PROVIDED INFORMATION below:
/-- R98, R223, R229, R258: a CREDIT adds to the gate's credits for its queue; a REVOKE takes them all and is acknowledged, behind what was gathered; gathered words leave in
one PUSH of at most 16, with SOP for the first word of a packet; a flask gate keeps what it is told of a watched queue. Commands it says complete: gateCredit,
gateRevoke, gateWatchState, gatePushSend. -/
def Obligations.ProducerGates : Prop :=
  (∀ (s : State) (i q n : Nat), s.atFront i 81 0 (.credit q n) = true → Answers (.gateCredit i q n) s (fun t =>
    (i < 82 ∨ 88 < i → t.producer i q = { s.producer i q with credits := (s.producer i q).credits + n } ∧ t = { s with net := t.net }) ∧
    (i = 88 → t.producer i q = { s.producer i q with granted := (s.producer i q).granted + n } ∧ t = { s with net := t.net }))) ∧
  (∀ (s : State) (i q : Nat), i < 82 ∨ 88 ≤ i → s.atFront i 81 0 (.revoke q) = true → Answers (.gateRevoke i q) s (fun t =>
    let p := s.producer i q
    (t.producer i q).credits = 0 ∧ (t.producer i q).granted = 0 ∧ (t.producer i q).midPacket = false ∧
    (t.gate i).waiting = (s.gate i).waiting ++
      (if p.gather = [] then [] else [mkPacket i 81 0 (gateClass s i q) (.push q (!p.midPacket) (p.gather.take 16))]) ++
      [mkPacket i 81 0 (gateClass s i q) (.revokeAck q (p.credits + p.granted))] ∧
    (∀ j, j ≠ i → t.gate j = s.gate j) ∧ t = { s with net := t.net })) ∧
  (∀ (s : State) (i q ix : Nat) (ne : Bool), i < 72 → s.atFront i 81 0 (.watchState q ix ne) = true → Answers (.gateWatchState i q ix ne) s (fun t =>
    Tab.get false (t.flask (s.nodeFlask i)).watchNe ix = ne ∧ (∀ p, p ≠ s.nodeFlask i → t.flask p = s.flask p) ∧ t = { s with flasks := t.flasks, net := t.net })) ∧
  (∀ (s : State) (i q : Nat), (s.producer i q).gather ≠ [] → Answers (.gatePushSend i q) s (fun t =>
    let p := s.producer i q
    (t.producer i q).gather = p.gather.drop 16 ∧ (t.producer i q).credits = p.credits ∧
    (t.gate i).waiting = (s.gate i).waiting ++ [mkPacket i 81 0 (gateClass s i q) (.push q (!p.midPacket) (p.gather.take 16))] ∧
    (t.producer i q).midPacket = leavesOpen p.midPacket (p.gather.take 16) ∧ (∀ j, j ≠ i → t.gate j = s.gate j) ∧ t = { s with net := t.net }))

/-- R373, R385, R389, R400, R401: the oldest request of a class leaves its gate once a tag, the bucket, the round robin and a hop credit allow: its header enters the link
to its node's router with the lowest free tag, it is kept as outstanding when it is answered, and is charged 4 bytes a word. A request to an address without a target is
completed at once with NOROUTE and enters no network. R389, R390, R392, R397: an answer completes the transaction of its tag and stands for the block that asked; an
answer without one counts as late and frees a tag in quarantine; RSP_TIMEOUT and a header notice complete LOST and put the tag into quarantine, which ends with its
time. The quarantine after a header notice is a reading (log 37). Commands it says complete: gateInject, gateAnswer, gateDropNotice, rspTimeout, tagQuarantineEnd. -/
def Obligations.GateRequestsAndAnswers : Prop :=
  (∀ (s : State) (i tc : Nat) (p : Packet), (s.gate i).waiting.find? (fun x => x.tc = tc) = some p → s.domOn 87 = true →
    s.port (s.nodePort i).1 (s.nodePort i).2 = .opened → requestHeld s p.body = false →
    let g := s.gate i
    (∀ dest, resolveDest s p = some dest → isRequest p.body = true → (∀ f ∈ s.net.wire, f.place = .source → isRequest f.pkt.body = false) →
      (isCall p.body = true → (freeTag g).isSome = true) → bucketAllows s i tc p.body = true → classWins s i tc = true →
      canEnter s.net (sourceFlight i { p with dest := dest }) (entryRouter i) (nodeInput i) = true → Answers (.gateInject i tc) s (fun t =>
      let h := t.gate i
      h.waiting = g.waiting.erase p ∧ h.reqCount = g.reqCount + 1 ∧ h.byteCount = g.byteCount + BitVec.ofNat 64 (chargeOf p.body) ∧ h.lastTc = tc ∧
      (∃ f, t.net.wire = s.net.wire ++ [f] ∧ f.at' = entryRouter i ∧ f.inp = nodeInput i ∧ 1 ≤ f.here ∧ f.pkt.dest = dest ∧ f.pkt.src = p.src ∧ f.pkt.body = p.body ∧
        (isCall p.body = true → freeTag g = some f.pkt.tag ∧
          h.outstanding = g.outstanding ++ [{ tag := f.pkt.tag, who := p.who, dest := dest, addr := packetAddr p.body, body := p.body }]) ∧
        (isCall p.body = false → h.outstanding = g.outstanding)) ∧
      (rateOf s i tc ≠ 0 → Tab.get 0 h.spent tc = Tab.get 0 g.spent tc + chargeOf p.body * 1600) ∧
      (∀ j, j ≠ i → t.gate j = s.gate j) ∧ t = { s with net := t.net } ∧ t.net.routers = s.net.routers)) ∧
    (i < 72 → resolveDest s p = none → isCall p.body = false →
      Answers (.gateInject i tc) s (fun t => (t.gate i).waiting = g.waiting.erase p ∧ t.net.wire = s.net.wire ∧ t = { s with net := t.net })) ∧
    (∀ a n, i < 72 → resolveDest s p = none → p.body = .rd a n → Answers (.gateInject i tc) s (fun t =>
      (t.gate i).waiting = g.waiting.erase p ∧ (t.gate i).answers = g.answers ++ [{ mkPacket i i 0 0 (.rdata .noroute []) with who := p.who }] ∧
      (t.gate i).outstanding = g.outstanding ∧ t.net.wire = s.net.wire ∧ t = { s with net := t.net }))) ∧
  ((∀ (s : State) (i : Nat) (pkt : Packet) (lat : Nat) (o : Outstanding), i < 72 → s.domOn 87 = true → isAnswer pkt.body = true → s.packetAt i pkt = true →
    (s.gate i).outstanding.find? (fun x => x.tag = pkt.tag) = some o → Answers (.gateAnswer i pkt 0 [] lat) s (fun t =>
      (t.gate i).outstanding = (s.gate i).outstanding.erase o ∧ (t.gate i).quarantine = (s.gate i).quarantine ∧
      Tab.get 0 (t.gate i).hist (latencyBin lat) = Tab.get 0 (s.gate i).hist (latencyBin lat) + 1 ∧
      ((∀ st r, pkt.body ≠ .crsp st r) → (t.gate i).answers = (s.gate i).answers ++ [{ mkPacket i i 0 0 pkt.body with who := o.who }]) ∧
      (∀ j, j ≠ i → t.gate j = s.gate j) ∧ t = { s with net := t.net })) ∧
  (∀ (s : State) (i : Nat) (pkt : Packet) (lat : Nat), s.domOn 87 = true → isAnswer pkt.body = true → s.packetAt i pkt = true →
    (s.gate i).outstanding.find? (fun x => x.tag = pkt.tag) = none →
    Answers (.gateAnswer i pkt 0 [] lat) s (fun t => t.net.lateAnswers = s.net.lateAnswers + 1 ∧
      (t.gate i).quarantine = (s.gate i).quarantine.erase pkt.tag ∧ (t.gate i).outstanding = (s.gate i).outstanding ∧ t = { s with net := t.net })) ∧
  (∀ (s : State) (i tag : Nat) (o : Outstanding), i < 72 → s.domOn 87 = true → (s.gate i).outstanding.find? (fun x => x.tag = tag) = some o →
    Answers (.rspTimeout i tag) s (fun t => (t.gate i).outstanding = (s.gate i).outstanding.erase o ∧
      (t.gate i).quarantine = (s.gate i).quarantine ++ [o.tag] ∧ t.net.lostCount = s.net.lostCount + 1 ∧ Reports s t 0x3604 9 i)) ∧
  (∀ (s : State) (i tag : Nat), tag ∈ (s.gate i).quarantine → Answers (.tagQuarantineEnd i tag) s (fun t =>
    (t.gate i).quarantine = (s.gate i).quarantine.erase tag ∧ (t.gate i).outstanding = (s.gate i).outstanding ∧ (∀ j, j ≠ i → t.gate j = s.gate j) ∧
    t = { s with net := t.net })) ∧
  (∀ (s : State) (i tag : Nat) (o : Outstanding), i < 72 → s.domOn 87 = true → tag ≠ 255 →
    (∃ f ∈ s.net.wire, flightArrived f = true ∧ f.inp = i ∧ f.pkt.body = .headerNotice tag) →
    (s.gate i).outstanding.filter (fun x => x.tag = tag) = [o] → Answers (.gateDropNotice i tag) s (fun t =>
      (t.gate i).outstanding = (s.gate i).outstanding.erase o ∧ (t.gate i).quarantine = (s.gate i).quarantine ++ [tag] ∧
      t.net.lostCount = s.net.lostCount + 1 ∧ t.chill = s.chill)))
End of PROVIDED INFORMATION.
PROVIDED INFORMATION below:
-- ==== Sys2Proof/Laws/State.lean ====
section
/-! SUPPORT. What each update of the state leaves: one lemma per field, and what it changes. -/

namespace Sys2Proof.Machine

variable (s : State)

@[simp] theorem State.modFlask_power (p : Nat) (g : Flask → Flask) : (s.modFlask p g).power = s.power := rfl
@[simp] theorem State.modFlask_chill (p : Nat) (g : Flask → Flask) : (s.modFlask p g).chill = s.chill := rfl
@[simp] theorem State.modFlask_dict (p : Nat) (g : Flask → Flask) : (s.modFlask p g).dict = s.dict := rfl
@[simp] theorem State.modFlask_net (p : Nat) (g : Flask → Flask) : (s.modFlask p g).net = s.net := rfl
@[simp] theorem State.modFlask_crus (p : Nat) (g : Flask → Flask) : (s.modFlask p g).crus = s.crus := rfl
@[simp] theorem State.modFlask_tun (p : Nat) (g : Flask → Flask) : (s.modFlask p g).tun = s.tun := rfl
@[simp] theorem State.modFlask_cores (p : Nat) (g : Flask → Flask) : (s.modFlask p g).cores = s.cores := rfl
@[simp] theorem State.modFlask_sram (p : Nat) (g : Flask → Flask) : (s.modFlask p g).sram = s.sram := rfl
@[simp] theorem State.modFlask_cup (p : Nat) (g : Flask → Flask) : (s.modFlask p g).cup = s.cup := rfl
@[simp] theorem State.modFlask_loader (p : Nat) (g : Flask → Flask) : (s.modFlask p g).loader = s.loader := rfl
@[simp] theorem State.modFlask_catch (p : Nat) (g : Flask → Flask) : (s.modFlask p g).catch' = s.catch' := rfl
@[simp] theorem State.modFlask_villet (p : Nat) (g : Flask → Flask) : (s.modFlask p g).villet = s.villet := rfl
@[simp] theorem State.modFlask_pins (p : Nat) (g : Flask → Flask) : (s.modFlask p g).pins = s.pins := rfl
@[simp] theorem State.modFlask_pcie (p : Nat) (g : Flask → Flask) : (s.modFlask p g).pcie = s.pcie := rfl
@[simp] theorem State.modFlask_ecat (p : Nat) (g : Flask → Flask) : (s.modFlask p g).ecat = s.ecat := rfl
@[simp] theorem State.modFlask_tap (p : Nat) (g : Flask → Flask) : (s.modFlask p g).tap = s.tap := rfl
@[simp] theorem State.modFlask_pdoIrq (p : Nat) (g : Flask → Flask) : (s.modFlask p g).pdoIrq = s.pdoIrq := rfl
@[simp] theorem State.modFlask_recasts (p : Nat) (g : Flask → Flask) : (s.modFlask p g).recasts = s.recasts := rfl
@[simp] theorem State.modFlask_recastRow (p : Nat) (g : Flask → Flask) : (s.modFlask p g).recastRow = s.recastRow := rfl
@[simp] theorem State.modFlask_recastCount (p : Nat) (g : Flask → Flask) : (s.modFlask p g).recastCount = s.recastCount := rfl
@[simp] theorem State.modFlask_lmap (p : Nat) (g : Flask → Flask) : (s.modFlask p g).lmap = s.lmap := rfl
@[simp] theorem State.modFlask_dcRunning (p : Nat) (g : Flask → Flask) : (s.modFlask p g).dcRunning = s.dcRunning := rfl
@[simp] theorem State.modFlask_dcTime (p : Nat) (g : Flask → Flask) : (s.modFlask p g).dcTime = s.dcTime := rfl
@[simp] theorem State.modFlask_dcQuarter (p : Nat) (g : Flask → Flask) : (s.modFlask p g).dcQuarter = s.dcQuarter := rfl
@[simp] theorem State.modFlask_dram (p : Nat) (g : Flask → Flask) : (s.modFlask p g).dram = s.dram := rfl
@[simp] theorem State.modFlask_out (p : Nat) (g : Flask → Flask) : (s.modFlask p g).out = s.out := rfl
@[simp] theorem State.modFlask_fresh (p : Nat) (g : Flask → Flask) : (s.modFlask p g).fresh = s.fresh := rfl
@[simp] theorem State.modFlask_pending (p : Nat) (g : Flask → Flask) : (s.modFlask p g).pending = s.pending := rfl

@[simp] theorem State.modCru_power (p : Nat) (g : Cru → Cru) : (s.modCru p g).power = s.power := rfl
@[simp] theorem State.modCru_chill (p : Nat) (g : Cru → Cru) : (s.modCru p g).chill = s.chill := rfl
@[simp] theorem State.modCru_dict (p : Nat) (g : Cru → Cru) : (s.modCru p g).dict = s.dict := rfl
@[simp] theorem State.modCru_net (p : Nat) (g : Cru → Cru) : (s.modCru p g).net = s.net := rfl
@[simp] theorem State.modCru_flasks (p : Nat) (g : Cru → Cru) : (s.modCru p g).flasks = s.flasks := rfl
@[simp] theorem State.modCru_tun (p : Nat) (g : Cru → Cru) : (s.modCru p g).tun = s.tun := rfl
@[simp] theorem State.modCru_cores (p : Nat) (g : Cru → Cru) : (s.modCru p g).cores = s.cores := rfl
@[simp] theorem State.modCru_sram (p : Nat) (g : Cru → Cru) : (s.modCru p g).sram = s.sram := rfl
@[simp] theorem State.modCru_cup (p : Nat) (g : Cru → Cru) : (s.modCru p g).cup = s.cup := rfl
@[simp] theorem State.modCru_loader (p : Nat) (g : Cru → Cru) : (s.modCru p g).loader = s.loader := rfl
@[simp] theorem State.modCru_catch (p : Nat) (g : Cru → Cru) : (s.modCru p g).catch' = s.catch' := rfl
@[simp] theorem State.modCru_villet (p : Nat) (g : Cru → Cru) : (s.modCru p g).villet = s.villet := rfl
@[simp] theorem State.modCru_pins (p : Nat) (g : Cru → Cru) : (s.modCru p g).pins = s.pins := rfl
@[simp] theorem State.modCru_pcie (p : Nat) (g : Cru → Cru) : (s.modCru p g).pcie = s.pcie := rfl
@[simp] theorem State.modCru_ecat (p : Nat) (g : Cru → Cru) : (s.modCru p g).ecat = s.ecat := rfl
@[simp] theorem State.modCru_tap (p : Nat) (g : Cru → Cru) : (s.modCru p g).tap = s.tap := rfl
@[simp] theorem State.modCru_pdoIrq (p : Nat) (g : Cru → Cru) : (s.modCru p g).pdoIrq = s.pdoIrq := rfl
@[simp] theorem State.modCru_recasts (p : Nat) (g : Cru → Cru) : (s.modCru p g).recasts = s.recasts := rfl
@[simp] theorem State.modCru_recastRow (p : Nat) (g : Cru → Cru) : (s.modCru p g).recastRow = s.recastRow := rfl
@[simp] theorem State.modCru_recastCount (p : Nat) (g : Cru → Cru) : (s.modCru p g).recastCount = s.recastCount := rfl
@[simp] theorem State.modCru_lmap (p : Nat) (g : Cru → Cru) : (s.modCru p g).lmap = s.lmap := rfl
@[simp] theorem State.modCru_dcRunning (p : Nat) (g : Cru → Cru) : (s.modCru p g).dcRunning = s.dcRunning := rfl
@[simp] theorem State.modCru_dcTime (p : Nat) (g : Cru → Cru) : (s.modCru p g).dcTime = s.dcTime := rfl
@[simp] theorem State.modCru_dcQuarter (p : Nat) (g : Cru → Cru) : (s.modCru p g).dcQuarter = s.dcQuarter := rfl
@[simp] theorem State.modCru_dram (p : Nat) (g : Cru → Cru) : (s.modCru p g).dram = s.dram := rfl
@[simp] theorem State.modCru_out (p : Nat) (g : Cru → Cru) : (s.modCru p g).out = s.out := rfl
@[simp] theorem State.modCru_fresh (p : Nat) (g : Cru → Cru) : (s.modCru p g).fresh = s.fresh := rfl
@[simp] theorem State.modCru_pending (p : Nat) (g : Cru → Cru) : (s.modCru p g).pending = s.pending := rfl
End of PROVIDED INFORMATION.
EXERCISE DESCRIPTION: Please give back exactly the lines of the listing above that run from the one containing "words leave in" through the one containing "gateRevoke, gateWatchState, gatePushSend. -/", and only those.

FINISHED TASK:
/-- R98, R223, R229, R258: a CREDIT adds to the gate's credits for its queue; a REVOKE takes them all and is acknowledged, behind what was gathered; gathered words leave in
one PUSH of at most 16, with SOP for the first word of a packet; a flask gate keeps what it is told of a watched queue. Commands it says complete: gateCredit,
gateRevoke, gateWatchState, gatePushSend. -/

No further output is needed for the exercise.